What is being asked:
Going through the data, count each line that has the word "registers". Reply with the total and nothing more.

[Material for the task]

/-- The listed chunks corrected by ECCCORR, one after the other, with the `RESULT` of each. -/
def runCorrections : List Nat → State → Option (List Word × State)
  | [], s => some ([], s)
  | i :: is, s =>
    match exec (.ecccorr i) s with
    | .next t =>
      match runCorrections is t with
      | some (rs, u) => some (t.result :: rs, u)
      | none => none
    | .fault _ => none
    | .refused _ => none

/-- Where ECCCORR of the listed chunks, one after the other, stops. -/
def correctionsFault : List Nat → State → Option Fault
  | [], _ => none
  | i :: is, s =>
    match exec (.ecccorr i) s with
    | .next t => correctionsFault is t
    | .fault e => some e
    | .refused _ => none

/-- A chunk with bit `b` of byte `B` flipped (R128). -/
def flipped (D : Chunk) (B : Fin 256) (b : Nat) : Chunk := fun j => if j = B then D j ^^^ ((1 : Byte) <<< b) else D j

/-- A generator whose syndrome, when one bit of a chunk is flipped, changes by R128's `err(B, b)`. -/
def LocatesFlips (g : EccGenerator) : Prop :=
  ∀ (D : Chunk) (B : Fin 256) (b : Nat), b < 8 → syndromeWord g D ^^^ syndromeWord g (flipped D B b) = errOfFlip B.val b

/-- The bytes a control word moves, by R151's layout (log 23). -/
def movedBytes (w : Word) : Option Nat :=
  match (w.extractLsb' 18 3).toNat with
  | 0 => some (w.extractLsb' 0 12).toNat
  | 1 => some (2 * (w.extractLsb' 0 12).toNat)
  | 2 => some (4 * (w.extractLsb' 0 12).toNat)
  | _ => none

/-! ### The accesses of a command, in the order of its pseudocode -/

/-- The accesses to `M` an accepted command makes, as address and width in bytes, in order (R12, R57, R103, R104, R120,
R137, R138, R148); of ECCPAGE, whose corrections depend on what it has written, the accesses of its unpack. -/
def accessesOf (i : Instr) (s : State) : List (Word × Nat) :=
  match i with
  | .eccpack count =>
    match pageOfCount count with
    | some lb => (List.range (chunksOf lb)).flatMap fun k =>
      [(s.eccAddr k, 4), (s.spareAddr lb (3 * k + 2), 1), (s.spareAddr lb (3 * k + 1), 1), (s.spareAddr lb (3 * k), 1)]
    | none => []
  | .eccunpack count =>
    match pageOfCount count with
    | some lb => (List.range (chunksOf lb)).flatMap fun k =>
      [(s.spareAddr lb (3 * k), 1), (s.spareAddr lb (3 * k + 1), 1), (s.spareAddr lb (3 * k + 2), 1), (s.eccAddr k, 4)]
    | none => []
  | .ecccorr idx =>
    [(s.genAddr idx, 4), (s.eccAddr idx, 4)] ++
      if onesOf (errAt s idx) = 11 then [(s.correctAddr idx (errAt s idx), 1)] else []
  | .eccpage lb => (List.range (chunksOf lb)).flatMap fun k =>
      [(s.spareAddr lb (3 * k), 1), (s.spareAddr lb (3 * k + 1), 1), (s.spareAddr lb (3 * k + 2), 1), (s.eccAddr k, 4)]
  | .bbcheck lb | .bbmark lb => [(s.markerAddr lb, 1)]
  | .dmabuild lb _ => (List.range (descriptorsOf lb)).flatMap fun i =>
      [(s.descAddr i 0, 4), (s.descAddr i 1, 4), (s.descAddr i 2, 4), (s.descAddr i 3, 4)]

/-- Every byte of an access is admitted (R52, R53). -/
abbrev accessAdmitted (c : Config) (x : Word × Nat) : Prop := ∀ j < x.2, admits c (addrAt x.1 j) = true

end Sys2Proof.Claims

open Sys2Proof Sys2Proof.Machine Sys2Proof.Claims

/-! ### Encoding -/

/-- R77, R80: one word of each family, written out bit by bit, decodes to its command. -/
def Obligations.SampleWordsDecode : Prop :=
  decode 0b00000000000000000000001000000001 = .legal (.eccpack 2) ∧
  decode 0b00000000000000000000100000000010 = .legal (.eccunpack 8) ∧
  decode 0b00000000000000001111111100000011 = .legal (.ecccorr 255) ∧
  decode 0b00000000000000000000000000010100 = .legal (.eccpage .large) ∧
  decode 0b00000000000000000000000000000101 = .legal (.bbcheck .small) ∧
  decode 0b00000000000000000000000000010110 = .legal (.bbmark .large) ∧
  decode 0b00000000000000000000000000100111 = .legal (.dmabuild .small .write)

/-- R81: the classification is total, in this order; the two kinds of rejection change `CMD` and `STATUS` only; no word is
accepted and does nothing, since an accepted one leaves `STATUS` = 1 (and a misaligned one code 3). -/
def Obligations.CommandWordsAreClassified : Prop :=
  (∀ (s : State) (w : Word), illegalOpcode w →
    decode w = .illop ∧ writeCmd w s = .next { s with cmd := w, status := 0x00000012 }) ∧
  (∀ (s : State) (w : Word), ¬ illegalOpcode w → reservedFieldSet w →
    decode w = .rsvd ∧ writeCmd w s = .next { s with cmd := w, status := 0x00000022 }) ∧
  (∀ w : Word, ¬ illegalOpcode w → ¬ reservedFieldSet w → ∃ i, commandOf w = some i ∧ decode w = .legal i) ∧
  (∀ (s t : State) (w : Word), ¬ illegalOpcode w → ¬ reservedFieldSet w → writeCmd w s = .next t →
    t.status = 0x00000001 ∨ t.status = 0x00000032) ∧
  decode 0x00000000 = .illop ∧ decode 0xFFFFFFFF = .illop

/-- R80: decoding the word of a well-formed command gives the command back. -/
def Obligations.DecodeEncodeRoundTrip : Prop := ∀ i : Instr, i.WellFormed → decode (encode i) = .legal i

/-- R80: a legal word is the word of its command, which is well-formed: each word has one meaning. -/
def Obligations.LegalWordsAreEncodings : Prop :=
  ∀ (w : Word) (i : Instr), decode w = .legal i → i.WellFormed ∧ encode i = w

/-- R80: there are 778 legal command words. -/
def Obligations.LegalWordsNumber778 : Prop :=
  ∃ ws : List Word, ws.Nodup ∧ ws.length = 778 ∧ ∀ w, w ∈ ws ↔ ∃ i, decode w = .legal i

/-! ### Steps -/

/-- R24, R81: when the next event is a host write of a legal command word to `CMD`, the step is `exec` of that command
on the state with the event consumed and `CMD` holding the word. `withFetchWord` puts the write there. -/
def Obligations.StepRunsDecodedCommand : Prop :=
  (∀ (s : State) (w : Word) (i : Instr) (es : List BusEvent),
    s.pending = .hostWrite 0x00 32 w :: es → decode w = .legal i →
    step s = exec i { s with pending := es, cmd := w }) ∧
  (∀ (s : State) (nbits w : Nat) (i : Instr), decodeTableWord nbits w = some i →
    step (s.withFetchWord nbits w) = exec i { s with cmd := BitVec.ofNat 32 (w % 2 ^ nbits) })

/-- R24: a read of `CMD` returns the last word written, accepted or not: every completed write to `CMD` leaves the
word there, and nothing else but the platform's reset changes it. -/
def Obligations.CmdHoldsTheWordWritten : Prop :=
  (∀ (s t : State) (w : Word), writeCmd w s = .next t → t.cmd = w) ∧
  (∀ (s t : State) (w : Word) (es : List BusEvent), s.pending = .hostWrite 0x00 32 w :: es → step s = .next t →
    t.cmd = w) ∧
  (∀ (s t : State), (∀ w es, s.pending ≠ .hostWrite 0x00 32 w :: es) → (∀ es, s.pending ≠ .platformReset :: es) →
    step s = .next t → t.cmd = s.cmd)

/-- R27: with no event pending a step changes nothing, the block having no program counter. That the pending events
stand in the state is the model's (log 1). -/
def Obligations.IdleStepChangesNothing : Prop := ∀ s : State, s.pending = [] → step s = .next s

/-! ### Acceptance, rejection, status -/

/-- R168: a rejection sets `STATUS`, leaves the rejected word in `CMD`, and changes nothing else. That the run goes on,
marked, when the alignment test has read a register nothing has written is the model's (log 3, log 22). -/
def Obligations.RejectionChangesOnlyCmdAndStatus : Prop :=
  ∀ (s : State) (w : Word),
    (decode w = .illop → writeCmd w s = .next { s with cmd := w, status := 0x00000012 }) ∧
    (decode w = .rsvd → writeCmd w s = .next { s with cmd := w, status := 0x00000022 }) ∧
    (∀ i, decode w = .legal i → ¬ basesAligned i s →
      writeCmd w s = .next { s with cmd := w, status := 0x00000032, mark := markAfterRejection i s })

/-- R56: a misaligned base register is rejected with code 3 and no access, an aligned one is not, and then every
word address the command forms is a multiple of 4. The mark is the model's (log 3, log 22). -/
def Obligations.MisalignedBaseIsRejected : Prop :=
  (∀ (i : Instr) (s : State), ¬ basesAligned i s →
    exec i s = .next { s with status := 0x00000032, mark := markAfterRejection i s }) ∧
  (∀ (i : Instr) (s t : State), basesAligned i s → exec i s = .next t → t.status = 0x00000001) ∧
  (∀ (s : State) (k : Nat), aligned4 (s.reg .eccPtr) → aligned4 (s.eccAddr k)) ∧
  (∀ (s : State) (k : Nat), aligned4 (s.reg .genPtr) → aligned4 (s.genAddr k)) ∧
  (∀ (s : State) (i j : Nat), aligned4 (s.reg .descPtr) → aligned4 (s.descAddr i j))

/-- R25: what each write to `CMD` puts into `STATUS`, that nothing else but reset writes it, and its legal values. -/
def Obligations.StatusFollowsEveryCommandWrite : Prop :=
  (∀ (s t : State) (w : Word) (es : List BusEvent), s.pending = .hostWrite 0x00 32 w :: es → step s = .next t →
    (decode w = .illop → t.status = 0x00000012) ∧
    (decode w = .rsvd → t.status = 0x00000022) ∧
    (∀ i, decode w = .legal i → (¬ basesAligned i s → t.status = 0x00000032) ∧
      (basesAligned i s → t.status = 0x00000001))) ∧
  (∀ (s t : State), (∀ w es, s.pending ≠ .hostWrite 0x00 32 w :: es) → (∀ es, s.pending ≠ .platformReset :: es) →
    step s = .next t → t.status = s.status) ∧
  (∀ (s t : State) (es : List BusEvent), s.pending = .platformReset :: es → step s = .next t → t.status = 0) ∧
  (∀ s t : State, s.status ∈ legalStatus → step s = .next t → t.status ∈ legalStatus) ∧
  (∀ v ∈ legalStatus, ¬ (statusDone v = true ∧ statusCmdErr v = true)) ∧
  (statusDone 1 = true ∧ statusCmdErr 1 = false ∧ statusErrCode 1 = 0) ∧
  (∀ e : CmdErr, statusDone (0x00000002 ||| (e.code <<< 4)) = false ∧
    statusCmdErr (0x00000002 ||| (e.code <<< 4)) = true ∧
    (statusErrCode (0x00000002 ||| (e.code <<< 4))).setWidth 32 = e.code)

/-- R26: `RESULT` is written by every accepted command with the value its row gives, and by nothing else but reset. -/
def Obligations.ResultFollowsEveryAcceptedCommand : Prop :=
  (∀ (i : Instr) (s t : State), basesAligned i s → exec i s = .next t →
    match i with
    | .eccpack count | .eccunpack count => t.result = if count = 2 ∨ count = 8 then 1 else 0
    | .ecccorr idx => t.result = (outcomeCode s.cfg (outcomeOf (errAt s idx))).setWidth 32
    | .eccpage lb =>
      ((∃ o ∈ pageOutcomes lb s, pageFails s.cfg lb (outcomeCode s.cfg o) = true) → t.result = 0xFFFFFFFF) ∧
      ((∀ o ∈ pageOutcomes lb s, pageFails s.cfg lb (outcomeCode s.cfg o) = false) →
        t.result = match lb with | .small => 512 | .large => 2048)
    | .bbcheck lb => t.result = if s.peek (s.markerAddr lb) = s.cfg.goodMarker then 0 else 1
    | .bbmark _ => t.result = 1
    | .dmabuild .small _ => t.result = 5
    | .dmabuild .large _ => t.result = 17) ∧
  (∀ (i : Instr) (s t : State), ¬ basesAligned i s → exec i s = .next t → t.result = s.result) ∧
  (∀ (s t : State) (w : Word), (∀ i, decode w ≠ .legal i) → writeCmd w s = .next t → t.result = s.result) ∧
  (∀ (s t : State), (∀ w es, s.pending ≠ .hostWrite 0x00 32 w :: es) → (∀ es, s.pending ≠ .platformReset :: es) →
    step s = .next t → t.result = s.result)

/-- R28: `CHUNKSTAT` is written by an accepted ECCPAGE only; field `i` holds the outcome code of chunk `i`, the fields of
absent chunks and bits 31:16 are 0. -/
def Obligations.ChunkstatFollowsEccpage : Prop :=
  (∀ (lb : PageSize) (s t : State), basesAligned (.eccpage lb) s → exec (.eccpage lb) s = .next t →
    (pageOutcomes lb s).length = chunksOf lb ∧
    (∀ (i : Nat) (o : EccOutcome), (pageOutcomes lb s)[i]? = some o → chunkField t.chunkstat i = outcomeCode s.cfg o) ∧
    (∀ i, chunksOf lb ≤ i → i < 8 → chunkField t.chunkstat i = 0) ∧
    t.chunkstat.extractLsb' 16 16 = 0) ∧
  (∀ (i : Instr) (s t : State), (∀ lb, i ≠ .eccpage lb) ∨ ¬ basesAligned i s → exec i s = .next t →
    t.chunkstat = s.chunkstat) ∧
  (∀ (s t : State), (∀ w es, s.pending ≠ .hostWrite 0x00 32 w :: es) → (∀ es, s.pending ≠ .platformReset :: es) →
    step s = .next t → t.chunkstat = s.chunkstat)

/-! ### Frames, completion, faults -/

/-- The frame of every command: `CMD`, the operand registers, the parameters, the pending events and the host's last
reads are unchanged, and so is every byte the command does not store to; `CHUNKSTAT` is unchanged but by ECCPAGE; of the
registers nothing has written only `RESULT` and `CHUNKSTAT` can leave the list; a mark is kept (log 3); a rejected
command leaves memory, `RESULT` and `CHUNKSTAT` as they are. -/
def Obligations.CommandFrame : Prop :=
  ∀ (i : Instr) (s t : State), exec i s = .next t →
    t.cmd = s.cmd ∧ t.operands = s.operands ∧ t.cfg = s.cfg ∧ t.pending = s.pending ∧ t.hostData = s.hostData ∧
    t.hostBytes = s.hostBytes ∧
    (∀ x : Word, ¬ storesTo i s x → t.peek x = s.peek x) ∧
    ((∀ lb, i ≠ .eccpage lb) → t.chunkstat = s.chunkstat) ∧
    (∀ r, r ∈ t.unwritten → r ∈ s.unwritten) ∧
    (∀ r, r ∈ s.unwritten → r ≠ .result → r ≠ .chunkstat → r ∈ t.unwritten) ∧
    (∀ m, s.mark = some m → t.mark = some m) ∧
    (¬ basesAligned i s → t.mem = s.mem ∧ t.result = s.result ∧ t.chunkstat = s.chunkstat ∧ t.unwritten = s.unwritten)

/-- Every command completes, with `STATUS` = 1, in every state where its word bases are aligned and the bytes it may
access are admitted (R56, R51, R85). That it completes, marked, also when it reads an operand register nothing has
written since reset, where R166 and R174 have a model fault, is the model's (log 3). -/
def Obligations.AdmittedCommandCompletes : Prop :=
  ∀ (i : Instr) (s : State), basesAligned i s → accessesAdmitted i s →
    ∃ t, exec i s = .next t ∧ t.status = 0x00000001

/-- R51, R171, R174: a command stops only on a byte that is not admitted, only after it has been accepted, and is
never refused. The model's in this: that reading an operand register nothing has written since reset is no stop (log
3), that a register pointing into the window faults and is not refused (log 9), and that the fault names the address
of the access (log 8). -/
def Obligations.CommandStopsOnlyOnUnadmittedByte : Prop :=
  (∀ (i : Instr) (s : State) (e : Fault), exec i s = .fault e →
    basesAligned i s ∧ ∃ a j, e = .memFault a ∧ j < 4 ∧ admits s.cfg (addrAt a j) = false) ∧
  (∀ (i : Instr) (s : State) (r : Refusal), exec i s ≠ .refused r)

/-- R51, R174: an accepted command other than ECCPAGE stops at its first access, in the order of its pseudocode, that
touches a byte not admitted, with the fault that names the access's address (log 8); with no such access it
completes. That the run goes on, marked, past a register nothing has written since reset is the model's (log 3). -/
def Obligations.CommandFaultsAtFirstUnadmittedAccess : Prop :=
  ∀ (i : Instr) (s : State), (∀ lb, i ≠ .eccpage lb) → basesAligned i s →
    (∀ (a : Word) (n : Nat),
      (accessesOf i s).find? (fun x => decide (¬ accessAdmitted s.cfg x)) = some (a, n) →
      exec i s = .fault (.memFault a)) ∧
    ((∀ x ∈ accessesOf i s, accessAdmitted s.cfg x) → ∃ t, exec i s = .next t ∧ t.status = 0x00000001)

[/Material for the task]

Problem solution:
2